American chipmakers today build well north of 90 percent of their semiconductors in Taiwan and almost everything else in Korea without any manufacturing capability closer to home, Newman told the Best of conference on Monday. Breed (BoB) 2021, hosted by CRN’s parent company, The Channel Company. . This leaves the supply chain vulnerable to Chinese disruptions given China’s strained relationship with Taiwan, he said.

[Related: Coronavirus Strains IT Supply Chain: ‘We’re Down To Buying Computers From Costco]

But the tide seems to be turning, Newman said, with Intel announcing plans to invest $ 20 billion here in the United States. relocation, according to Newman.

“Having more capacity to handle more manufacturing here means we can scale up in different situations where we have supply constraints as well as advance efforts and innovation here in the United States,” Newman said. “If the money that was spent on returns and redemptions had been spent on building infrastructure to evolve and produce, would we be in the same situation?

Newman urged elected officials to go to the other side of the aisle and put in place policies that allow a certain percentage of global manufacturing to return to the United States. if geopolitical or other circumstances reduce the availability of chips from abroad.

He also lamented the adoption of a “just-in-time” production strategy over the past decades, which has meant that virtually no one up or down the supply chain has transported oil. ‘surplus. Just-in-time has made manufacturing much more profitable, but also creates considerable risk, because if part of the chip is missing or unavailable, Newman said it becomes impossible to produce in volume or on a large scale.

“We have decades here of just-in-time delivery that has fundamentally hampered our ability to handle any sort of disruption in our supply chain, and when it comes to such a major disruption that affects so many parts, top to bottom of our labor supply we are unable to deliver, ”Newman said. “And that creates a problem which is only exacerbated because the solution of building capacity is not immediate.”

He believes that an inflection point has been reached and that everyone from Intel and GlobalFoundries to Samsung, TSM and Micron will increase their capacity and that American manufacturers will bring some capacity to the United States. If these companies can find the right talent and reach production scale, Newman estimates. The end of 2022 could be when the supply of semiconductors finally exceeds the demand for semiconductors.

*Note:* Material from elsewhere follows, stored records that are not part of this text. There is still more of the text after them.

/-- A step of the attention engine. -/
def Dev.attnIssue (d : Dev) (t : Nat) (x : Exec) (stall array exposed : Nat) : Dev :=
  if (d.tile t).attn.ran < x.step then d else
  match d.attnPlan t x 70000 with
  | (d, some (some f)) =>
    let (e, i) := d.opArgs x.op
    (d.raise f 0 e i).descHalt t 1
  | (d, some none) => d.ringHalt t x.desc
  | (d, none) =>
    let d := (d.prepare t).refreshPump t
    if (d.tile t).attn.fin then d
    else if d.attnShort t x then d.ringHalt t x.desc
    else match d.attnWaits t x with
      | some w => d.stepWait t (some w) 0 stall
      | none => d.attnGo t x array exposed

/-- A step of another class, with `left` cycles left in the beat. -/
def Dev.classIssue (d : Dev) (t : Nat) (x : Exec) (stall array exposed left : Nat) : Dev :=
  let p := d.stepsOf t x
  if odClass x.desc = 0x30 ∧ (d.updateSteps t x).2 ∧ x.step = p.count then
    -- the next tensor record is invalid: what precedes it completes first
    (d.runAll t x).descHalt t 1
  else if p.count ≤ x.step then
    if p.final then d.planned t x.desc p
    else d.stepWait t (some ((d.tile t).roleStream (if odClass x.desc = 2 then .groups else .mov),
      ((d.tile t).roleStream (if odClass x.desc = 2 then .groups else .mov)).elim 0 fun s => d.stallCause t s (d.bucketCount (d.tile t) s))) 0 stall
  else if d.updateHeld x then (d.stepWait t none 1 stall).count R.UPD_WAIT_RET_WAIT_CYCLES stall
  else if d.stepShort t x.desc p x.step then d.ringHalt t x.desc
  else if (d.stepTiles t x.desc).any fun s => (d.tile s).exec.elim true fun y => (d.waitsFor s y p x.step).isSome then d.stepWaits t x p stall
  else
    let (d, go) := d.sliceGate t left x
    if go then d.stepGo t x p array exposed else d

/-- STEP_ISSUE on tile t: `stall` cycles for which the step, if it does not issue, is due and waits; `exec` cycles that have
passed; `array` and `exposed` the step's cycles in the array and in an exposed fill. A gang's steps are its anchor's. -/
def Dev.stepIssue (d : Dev) (t stall exec array exposed : Nat) (span : StepSpan) : Dev :=
  let d := (d.pumpCycles t exec).cistCycles t span.bank span.window
  match (d.tile t).exec with
  | none => d
  | some x =>
    let d := d.busyCycles t x exec
    let ts := d.stepTiles t x.desc
    if x.done ∨ !d.alive ∨ d.gangMember t x.desc ∨ ts.any fun s => (d.tile s).exec.elim true (·.halted) then d else
    let (d, stall, held) := d.throttle ts stall
    if held then d else
    let d := if odClass x.desc = 0x30 then d.openGradients t x else d
    let d := ts.foldl (fun (d : Dev) s => (d.prepare s).refreshPump s) d
    if isAttn (odClass x.desc) then d.attnIssue t x stall array exposed
    else d.classIssue t x stall array exposed span.left

def execStepIssue (t stall exec array exposed : Nat) (left : StepSpan) (s : State) : Host.Outcome State Fault Refusal :=
  run s fun d => d.stepIssue t stall exec array exposed left

/-! ### Completion (R74, R34, R35, R255) -/

/-- A DRAINING page whose last started entry has completed is IDLE. -/
def Dev.pageDrained (d : Dev) (p : Nat) : Dev :=
  if d.pageState p = 3 ∧ !(d.ops.any fun o => o.entry.elim false fun e => e / 1024 = p) then
    { d.set (R.BEAT_PAGE_STATE p) 0 with beat := { d.beat with started := d.beat.started.filter fun e => e / 1024 ≠ p } }
  else d

/-- The tiles of an operation are free, and its streams end. -/
def Dev.freeTiles (d : Dev) (o : Op) : Dev :=
  o.tiles.foldl (fun (d : Dev) t =>
    if (d.tile t).exec.elim false fun x => x.op = o.id then
      let d := d.closeStreams t fun s => !s.primed && s.op = o.id
      let u := d.tile t
      (((d.setTile t { u with exec := none }).set (R.TILE_STATUS_EXEC_STATE t) 0).set (R.TILE_STATUS_STALL_CAUSE t) 0xFF).holdsNone t
    else d) d

/-- Every tile of an operation has formed its results, and every acknowledgement has come. -/
def Dev.opDone (d : Dev) (o : Op) : Bool :=
  o.tiles.all fun t => (d.tile t).exec.elim true fun x => x.op ≠ o.id || (x.done && x.acks = 0)

/-- What follows once an operation is complete. -/
def Dev.finishOp (d : Dev) (o : Op) : Dev :=
  let d := d.freeTiles o
  let d := { d with ops := d.ops.filter fun y => y.id ≠ o.id }
  let d := d.copiesRead o.id
  let d := (d.postSig o.sig0).postSig o.sig1
  match o.wgq with
  | some n =>
    let q := d.wgqEntry n
    let d := if o.report then d.report (d.ringOf 0xC) 1 (wqSeq q) o.opIndex (wqPost q) 0 else d
    let d := { d with wgq := { d.wgq with masks := d.wgq.masks.filter fun m => m.slot ≠ n } }
    (d.setWgq n 0).count R.WGQ_POST_COMPLETED 1
  | none =>
    let d := if o.report then d.report (d.ringOf 0xC) 0 (o.entry.getD 0) o.opIndex o.due 0 else d
    let d := match o.deadline with
      | some b =>
        if beatGt d.beatNow b then
          let d := (d.count R.BEAT_DL_MISS_COUNT 1)
          if o.dlEvent then d.event R.BEAT_DL_MISS_COUNT (o.entry.getD 0) (o.entry.getD noArg) o.opIndex else d
        else d
      | none => d
    (match o.entry with | some e => d.pageDrained (e / 1024) | none => d).refreshWaiting

/-- OP_COMPLETE. -/
def Dev.opComplete (d : Dev) (i : Nat) : Dev :=
  match d.opOf i with
  | some o => if o.wgq.isNone && d.opDone o then d.finishOp o else d
  | none => d

def execOpComplete (id : Nat) (s : State) : Host.Outcome State Fault Refusal := run s fun d => d.opComplete id

/-- WGQ_COMPLETE: the product in slot n. -/
def Dev.wgqComplete (d : Dev) (n : Nat) : Dev :=
  match d.ops.find? fun o => o.wgq = some n with
  | some o => if d.opDone o then d.finishOp o else d
  | none => d

def execWgqComplete (n : Nat) (s : State) : Host.Outcome State Fault Refusal := run s fun d => d.wgqComplete n

/-- R85: the fault bit of a halted tile is cleared: the tile, and in a gang its other members, completes its part of the operation
as empty. The operation's signals are posted once every tile of it is done. -/
def Dev.clearHalt (d : Dev) (t : Nat) : Dev :=
  match (d.tile t).exec with
  | none => d
  | some x =>
    if !x.halted then d else
    match d.opOf x.op with
    | none => d
    | some o =>
      let d := (d.stepTiles t x.desc).foldl (fun (d : Dev) s =>
        if (d.tile s).exec.elim true fun y => y.op ≠ o.id then d else
        let d := d.closeStreams s fun q => !q.primed && q.op = o.id
        let u := d.tile s
        let d := d.setTile s { u with exec := u.exec.map fun (y : Exec) => { y with halted := false, done := true, acks := 0 } }
        (d.set (R.TILE_STATUS_EXEC_STATE s) 0).holdsNone s) d
      if d.opDone o then d.finishOp o else d

/-- A store to TILE_ERR or PUMP_ERR of tile t has cleared bits; those in `faults` are the ones that halt. -/
def Dev.faultCleared (d : Dev) (t : Nat) (w : Nat) (faults : Nat) : Dev := if w &&& faults ≠ 0 then d.clearHalt t else d

end Sys2Proof.Machine
end

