def execBypass (d : Nat) (s : State) : Host.Outcome State Fault Refusal := run s fun dv => dv.bypassScan d
def execIdcode (s : State) : Host.Outcome State Fault Refusal :=
  run s fun dv => ({ dv with jtag := { dv.jtag with drive := 0 } }).emit (.tdo (dv.get R.SEC_JTAG_IDCODE))
def execSamplePreload (d : Nat) (s : State) : Host.Outcome State Fault Refusal := run s fun dv => dv.scanCells d 0
def execExtest (d : Nat) (s : State) : Host.Outcome State Fault Refusal := run s fun dv => dv.scanCells d 1
def execExtestPulse (d : Nat) (s : State) : Host.Outcome State Fault Refusal := run s fun dv => dv.scanCells d 2
def execExtestTrain (d : Nat) (s : State) : Host.Outcome State Fault Refusal := run s fun dv => dv.scanCells d 3

def execScanDebug (d : Nat) (s : State) : Host.Outcome State Fault Refusal :=
  if s.dev.testEnable then .refused .testPort else run s fun dv => dv.jtagDenied d
def execCoreDebug (d : Nat) (s : State) : Host.Outcome State Fault Refusal :=
  if s.dev.testEnable then .refused .testPort else run s fun dv => dv.jtagDenied d
def execIeee1500Access (_n d : Nat) (s : State) : Host.Outcome State Fault Refusal :=
  if s.dev.testEnable then .refused .testPort else run s fun dv => dv.jtagDenied d

end Sys2Proof.Machine
end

“Our thirst for apps, social media, mobile devices, PCs and building next-generation businesses with the best technology to try to create the most enthusiasm for employees and make the future easier. remote and hybrid work, ”Newman said. “All of this will continue to drive investment in data centers from the public cloud, more apps, more data, more demand. We need to be able to respond to that. ”

The United States must bring more semiconductor manufacturing back to this country to ensure America is protected even if China and Taiwan start to fight, according to Dale Shulmistra, CEO of New York-based Invenio IT. York. America can focus on high-end chip manufacturing components, such as advanced wafer manufacturing, to ensure the work’s financial viability, Shulmistra said.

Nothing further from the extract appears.